По дороге на станцию он попросил заехать в попутную парикмахерскую, времени у них оставалось с запасом. Народу в середине рабочего дня не было совсем, и он, усевшись в удобное кресло, попросил парикмахершу, толстую и ленивую женщину, привести его в порядок. Та, на удивление, ловко, быстро его постригла, прилизала и густо полила ядовитым одеколоном «Шипр».
Оглядывая в зеркале буроватую от загара, худющую свою физиономию с проваленными глазами, в которых голубовато проглядывало что-то озорное, победоносное и лишь чуть-чуть тревожное, он удивился, давно уже не видел себя таким ухоженным.
И все-таки, несмотря на задержку, на станцию он приехал раньше срока.
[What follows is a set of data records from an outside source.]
-- ==== Sys2Proof/Laws/Link.lean ====
section
/-! SUPPORT. What the link does around a message that reaches its block: the window held, and the answer as `answered` writes it. -/

namespace Sys2Proof.Machine

@[simp] theorem frameWords_length (k : BitVec 8) (m : Msg) :
    (frameWords k m).length = m.payload.length + 2 := by
  simp [frameWords]

@[simp] theorem windowEdges_frameWindow (k : BitVec 8) (m : Msg) :
    windowEdges (frameWindow k m) = 32 * (m.payload.length + 2) := by
  simp [windowEdges, frameWindow]

/-- The link after the window of a frame of at most 256 payload words. -/
theorem receiveWindow_frame {k : BitVec 8} {m : Msg} {s : State} (h : m.payload.length ≤ 256) :
    receiveWindow (frameWindow k m) s = s.setLink { s.link with
      rxBuffer := frameWords k m
      bitCount := 32 * (m.payload.length + 2)
      carriedOut := some ⟨s.link.reply, 32 * (m.payload.length + 2)⟩ } := by
  have hw : (frameWindow k m).words = frameWords k m := rfl
  have htake : (frameWords k m).take 258 = frameWords k m :=
    List.take_of_length_le (by rw [frameWords_length]; omega)
  have hmin : min (32 * (m.payload.length + 2)) 8257 = 32 * (m.payload.length + 2) := by omega
  have hne : ¬ 32 * (m.payload.length + 2) = 0 := by omega
  simp only [receiveWindow, windowEdges_frameWindow, hw]
  rw [show Config.maxWindowWords = 258 from rfl, htake, hmin, if_neg hne]

/-- A message that reaches its block: the row is the block's answer on the state with the window held. -/
theorem takeMessage_taken {k : Kind} {m : Msg} {body : State → Answer} {s : State}
    (h : Taken k m s) :
    between (takeMessage k m body) s =
      pendReply k.code (body (receiveWindow (frameWindow k.code m) s)) := by
  obtain ⟨⟨⟨hr, ho⟩, ha⟩, hl, hb, hk⟩ := h
  rw [between_closed hr ho]
  obtain ⟨h', -⟩ | ⟨-, h', -⟩ | ⟨-, -, e⟩ := takeMessage_cases k m body s
  · rw [ha] at h'; cases h'
  · exact absurd hl (by simpa using h')
  · rw [e]
    obtain ⟨h', -⟩ | ⟨-, h', ht, -⟩ | ⟨-, -, e⟩ :=
      answerMessage_cases k m body (receiveWindow (frameWindow k.code m) s)
    · rw [hb] at h'; cases h'
    · exact absurd ht (hk h')
    · exact e

/-- A refusal of a message that reached its block changes only the link. -/
theorem pendReply_refuse {k : Kind} {m : Msg} {s : State} {code : ReplyCode} (h : Taken k m s)
    (hc : code ≠ .badFrame ∧ code ≠ .badCheck ∧ code ≠ .reset) :
    pendReply k.code (refuse (receiveWindow (frameWindow k.code m) s) code) =
      answered k m code [] s s := by
  obtain ⟨⟨-, ha⟩, hl, -⟩ := h
  rw [receiveWindow_frame hl]
  cases code <;> simp_all [pendReply, answered, echoKind, State.setLink, summaryOf, refuse]

/-- An answer with a code of its own kind: `answered`, over the state the block left, the link apart. -/
theorem pendReply_answered {k : Kind} {m : Msg} {s t u : State} {code : ReplyCode}
    {payload : List Word} (h : Taken k m s)
    (hc : code ≠ .badFrame ∧ code ≠ .badCheck ∧ code ≠ .reset)
    (hu : u.link = (receiveWindow (frameWindow k.code m) s).link) (ht : ∃ l, t = u.setLink l) :
    pendReply k.code ⟨u, code, payload⟩ = answered k m code payload s t := by
  obtain ⟨⟨-, ha⟩, hl, -⟩ := h
  rw [receiveWindow_frame hl] at hu
  obtain ⟨l, rfl⟩ := ht
  have he : echoKind k.code code = k.code := by
    cases code <;> simp_all [echoKind]
  have hs : summaryOf (u.setLink l) = summaryOf u := rfl
  simp only [pendReply, answered, hs, he, hu, setLink_link, ha]
  rfl

end Sys2Proof.Machine
end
Сбегал, выспросил у дежурного, не опаздывает ли поезд, а потом бесцельно бродил по платформе, почти пустынной (несколько пассажиров да тележка с посылками), вспоминая, как осенью прошлого года в пасмурный серый день он с чемоданчиком ступил на этот перрон.
На привокзальной площади он увидел роскошный «Икарус». Этот самый «Икарус» вселил в него уверенность: если такие роскошные автобусы ходят до города, значит, все будет в порядке. А попадись развалюха, да конопатая, дырявая дорога, да бедный, обшарпанный вокзал, кто знает, не поворотил ли он оглобли сразу же, в первый час приезда!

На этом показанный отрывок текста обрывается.